Acne as a Side Effect: A Surprising Discovery
Dr. Stan Tolkachjov, the senior author of the study and a board-certified dermatologist, noted that acne was not previously identified as a side effect in major clinical trials for GLP-1 medications. However, anecdotal reports and social media discussions hinted at a potential link, prompting further investigation.
Why the Increased Incidence in Women?
Typically, hormonal fluctuations are significant contributors to acne. Weight loss is generally associated with improved hormonal balance; however, findings from this study challenge that notion. Dr. Tolkachjov explained that while weight loss often lowers testosterone levels in women—which could reduce acne—this was not reflected in the research results.
The Role of Hormones and Insulin
Dr. Tolkachjov emphasized that understanding the relationship between weight loss, hormonal changes, and acne requires further research. During weight loss, individuals experience fluctuating hormone levels, which, combined with the potential effects of medications, may lead to acne. Additionally, GLP-1 medications are known to enhance insulin sensitivity, which is typically associated with improved skin conditions.
Potential Contributing Factors to Acne Development
Dr. Anthony Rossi, a dermatologist at Memorial Sloan Kettering Cancer Center, mentioned that while the medications may not directly cause acne, they can influence hormone levels and insulin resistance, possibly leading to flare-ups. The increase in insulin-like growth factor 1 (IGF-1) levels observed in some users has also been connected with acne, particularly among women.
Future Research Directions
The current findings raise important questions about the interactions between GLP-1 medications and acne development, especially among women undergoing hormonal changes, such as those approaching menopause.
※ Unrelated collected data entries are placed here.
-- ==== Sys2Proof/Certificates/Slice0/Obligations.lean ====
section
/-! DEFINITION. The statements for the provers. Each is a `Prop` named `Obligations.<Name>`; its docstring names the rules of the
spec it rests on, or the log entry of a choice of the model. -/

open Sys2Proof Sys2Proof.Machine

/-! ### The machine and the core operations -/

/-- A step takes the command at the front of the queue, runs it with the queue's rest and answers its outcome; an empty queue
idles (log entry 35: the model's choice). -/
def Obligations.StepRunsFrontCommand : Prop :=
  (∀ (c : Instr) (rest : List Instr) (s : State), step { s with pending := c :: rest } = exec c { s with pending := rest })
    ∧ ∀ s : State, s.pending = [] → step s = .next s

/-- A command whose operands name no unit of the module stops the machine, whatever the state; every other command runs, but for
the five whose result R409 leaves undefined when NCLK is too slow for ACLK: a packet hop, a fabric route, a broadcast grant, a buckle
addition and a buckle time-out (log entry 36: the model's choice; R409 for the five). -/
def Obligations.OnlyIllFormedCommandsStop : Prop :=
  ∀ (c : Instr) (s : State),
    (c.wf = false → exec c s = .fault .noSuchUnit)
      ∧ (c.wf = true → (s.ratioOk = true ∨ ((∀ n err t, c ≠ .packetHop n err t) ∧ (∀ n t, c ≠ .fabricRoute n t)
          ∧ (∀ b h, c ≠ .broadcastGrant b h) ∧ (∀ n t, c ≠ .buckleAdd n t) ∧ ∀ i, c ≠ .buckleTimeout i)) → ∃ t, exec c s = .next t)
      ∧ (c.wf = true → s.ratioOk = false → (∃ t, exec c s = .next t) ∨ exec c s = .fault .clockRatio)

/-- Decoding the entry that encodes a decoded operation gives the operation back, with every operand at every value an entry
admits (R88, R89, R102). -/
def Obligations.PatternEntryRoundTrip : Prop :=
  ∀ (region : Nat) (e : BitVec 128) (op : Op), decodeEntry region e = some op → decodeEntry region (encodeEntry op) = some op

/-- Right after reset memory is in its canonical form and no command waits; registers hold the values of the spec's Reset columns:
STROKE_COUNT 0, STROKE_PERIOD 100,000, every port enabled in PORT_EN of both epochs, the escalation enables 1, NCLK 1,250, CUT 3,
and AN_EN 1. -/
def Obligations.ResetLeavesSpecValues : Prop :=
  State.reset.Inv ∧ State.reset.pending = [] ∧ State.reset.stroke = 0 ∧ State.reset.rd (genPg + 0x100) = 100000
    ∧ (∀ b, b < 2 → State.reset.rd (rtPg + 0x200 + 0x40 * b) = 0xFFF) ∧ State.reset.rd (rstPg + 0x10C) = 0x300
    ∧ State.reset.rd (clkPg + 0x100) = 1250 ∧ State.reset.rd (asyPg + 0x100) = 3 ∧ State.reset.rd (evtPg + 0x100) = 0x40000000

/-- Every step keeps memory in its canonical form, in every state that has it. -/
def Obligations.StepKeepsMemoryCanonical : Prop :=
  ∀ s t : State, s.Inv → step s = .next t → t.Inv

/-- No command touches the queue of waiting commands: a step removes exactly the one it runs. -/
def Obligations.StepConsumesOneCommand : Prop :=
  ∀ s t : State, step s = .next t → t.pending = s.pending.tail

/-- A core command fires the operation at the head of its unit's queue when nothing keeps it (R60, R68): the operation leaves the
queue (R91) and is in flight from that cycle, and memory stays as it was. ARMB has a statement of its own. -/
def Obligations.CoreCommandFiresHead : Prop :=
  ∀ (gp cyc : Nat) (f : FireCmd) (s : State) (q : QEnt) (rest : List QEnt) (op : Op),
    gp < 5120 → f ∈ fireCmds gp cyc → f.cmd ≠ .armb gp cyc →
    (s.reachUnit gp f.unit cyc).issues gp = true → (s.reachUnit gp f.unit cyc).headIs f q rest op → (s.reachUnit gp f.unit cyc).mayFire f q rest op →
    ∃ t, exec f.cmd s = .next t ∧ (t.core gp).queue f.unit = rest
      ∧ (∃ fl ∈ (t.core gp).flights, fl.id = ((s.reachUnit gp f.unit cyc).core gp).nextId ∧ fl.unit = f.unit ∧ fl.idx = q.idx
          ∧ fl.ent = q.ent ∧ fl.fired = cyc)
      ∧ t.mem = (s.reachUnit gp f.unit cyc).mem

/-- A WAIT or an operation of the vector engine, the steering unit, STORE ST or SYNC EMIT that fires changes its own core only:
every register, memory, every other core, the network, the fabric links and the barriers are as they were (R60, R61). -/
def Obligations.LocalFiringFrame : Prop :=
  ∀ (gp cyc : Nat) (f : FireCmd) (s : State) (q : QEnt) (rest : List QEnt) (op : Op),
    gp < 5120 → f ∈ fireCmds gp cyc → (f.unit = 2 ∨ f.unit = 3 ∨ isWait op = true ∨ isSt op = true ∨ isEmit op = true) →
    (s.reachUnit gp f.unit cyc).issues gp = true → (s.reachUnit gp f.unit cyc).headIs f q rest op → (s.reachUnit gp f.unit cyc).mayFire f q rest op →
    ∃ t, exec f.cmd s = .next t ∧ t.regs = (s.reachUnit gp f.unit cyc).regs ∧ (∀ a, t.memByte a = (s.reachUnit gp f.unit cyc).memByte a)
      ∧ (∀ g, g ≠ gp → t.core g = (s.reachUnit gp f.unit cyc).core g) ∧ t.net = (s.reachUnit gp f.unit cyc).net ∧ t.links = (s.reachUnit gp f.unit cyc).links
      ∧ t.barriers = (s.reachUnit gp f.unit cyc).barriers ∧ t.slices = (s.reachUnit gp f.unit cyc).slices ∧ t.recQ = (s.reachUnit gp f.unit cyc).recQ

/-- An operation that something keeps waits: it and what stands behind it stay in the queue (R60, R68), and nothing new is in
flight. A BRK entry at the head of its unit's queue halts the core without firing while a D2 session is open over its context and
BRK_EN is 1 (R88, R396): DBG_HSTAT shows HALTED, cause BRK and the entry's index, the lowest unit's where several are at a head (the
model's choice, log entry 58). -/
def Obligations.HeldOrHaltedOperationStays : Prop :=
  (∀ (gp cyc : Nat) (f : FireCmd) (s : State) (q : QEnt) (rest : List QEnt) (op : Op),
      gp < 5120 → f ∈ fireCmds gp cyc → (s.reachUnit gp f.unit cyc).headIs f q rest op → (s.reachUnit gp f.unit cyc).brkHalts gp q = false →
      (s.reachUnit gp f.unit cyc).whys gp f.unit cyc op ≠ [] →
      ∃ t, exec f.cmd s = .next t ∧ (t.core gp).queues = ((s.reachUnit gp f.unit cyc).core gp).queues
        ∧ (t.core gp).flights = ((s.reachUnit gp f.unit cyc).core gp).flights ∧ t.regs = (s.reachUnit gp f.unit cyc).regs ∧ t.mem = (s.reachUnit gp f.unit cyc).mem)
    ∧ (∀ (gp cyc : Nat) (f : FireCmd) (s : State) (q : QEnt) (rest : List QEnt), gp < 5120 → f ∈ fireCmds gp cyc →
      let s0 := s.reach gp cyc
      s0.issues gp = true → (s0.core gp).now ≤ cyc → (s0.core gp).queue f.unit = q :: rest → s0.brkHalts gp q = true →
      (∀ u h, u < f.unit → ((s0.core gp).queue u).head? = some h → s0.brkHalts gp h = false) →
      ∃ t, exec f.cmd s = .next t ∧ (t.core gp).halted = true
        ∧ t.rd (corePg gp + 0x1304) = BitVec.ofNat 32 (2 ^ 31 + 1 * 2 ^ 29 + q.idx))

/-- LOAD_ACT writes its format and scale to ACT_FMT in the cycle it fires, and no other register (R115). ACC, DRAIN and LOAD_TILE
put their tile in the state of R106, which lasts through the end of the cycle the table gives. -/
def Obligations.TensorOpsSetTileAndFormat : Prop :=
  (∀ (gp cyc : Nat) (s : State) (q : QEnt) (rest : List QEnt) (a : LoadActArgs),
      gp < 5120 → (s.reachUnit gp 1 cyc).issues gp = true →
      (s.reachUnit gp 1 cyc).headIs ⟨.loadAct gp cyc, gp, 1, cyc, isLoadAct⟩ q rest (.loadAct a) →
      (s.reachUnit gp 1 cyc).mayFire ⟨.loadAct gp cyc, gp, 1, cyc, isLoadAct⟩ q rest (.loadAct a) →
      ∃ t, exec (.loadAct gp cyc) s = .next t ∧ t.rd (corePg gp + 0x26C) = BitVec.ofNat 32 (a.fmt * 2 ^ 8 + a.tscale)
        ∧ ∀ b, b ≠ corePg gp + 0x26C → t.rd b = (s.reachUnit gp 1 cyc).rd b)
    ∧ (∀ (gp cyc : Nat) (f : FireCmd) (s : State) (q : QEnt) (rest : List QEnt) (op : Op),
      gp < 5120 → f ∈ fireCmds gp cyc → f.unit = 1 →
      (s.reachUnit gp f.unit cyc).issues gp = true → (s.reachUnit gp f.unit cyc).headIs f q rest op → (s.reachUnit gp f.unit cyc).mayFire f q rest op →
      ∃ t, exec f.cmd s = .next t
        ∧ (∀ a, op = .acc a → ((t.core gp).tile a.tile).st = .accum
            ∧ ((t.core gp).tile a.tile).stTo = cyc + a.k * (s.reachUnit gp f.unit cyc).accCycles gp a - 1 + 24)
        ∧ (∀ a, op = .drain a → ((t.core gp).tile a.tile).st = .draining ∧ ((t.core gp).tile a.tile).stTo = cyc + drainRows a.ofmt + 3)
        ∧ (∀ a, op = .loadTile a → ((t.core gp).tile a.tile).st = .loading
            ∧ ((t.core gp).tile a.tile).stTo = cyc + (if a.sfmt = 0xB then 8 else 12) + 3))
Further prospective studies are needed to validate these findings and explore the long-term implications of GLP-1 drug use on skin health.
Managing Acne While on GLP-1 Medications
If acne develops while taking a GLP-1 drug, Dr. Rossi recommends conducting a thorough examination of the patient’s hormone levels. Hormonal treatments, including oral contraceptives, may help balance hormonal fluctuations. Other effective treatments, such as isotretinoin or spironolactone, may also be considered but require careful management due to their interactions with GLP-1 medications.
Conclusion: Key Takeaways
At this point, there is no conclusive evidence linking GLP-1 drugs definitively to increased acne risk. Individuals taking these medications who have concerns about skin health should consult with a board-certified dermatologist, who can provide tailored advice and treatment options based on individual circumstances.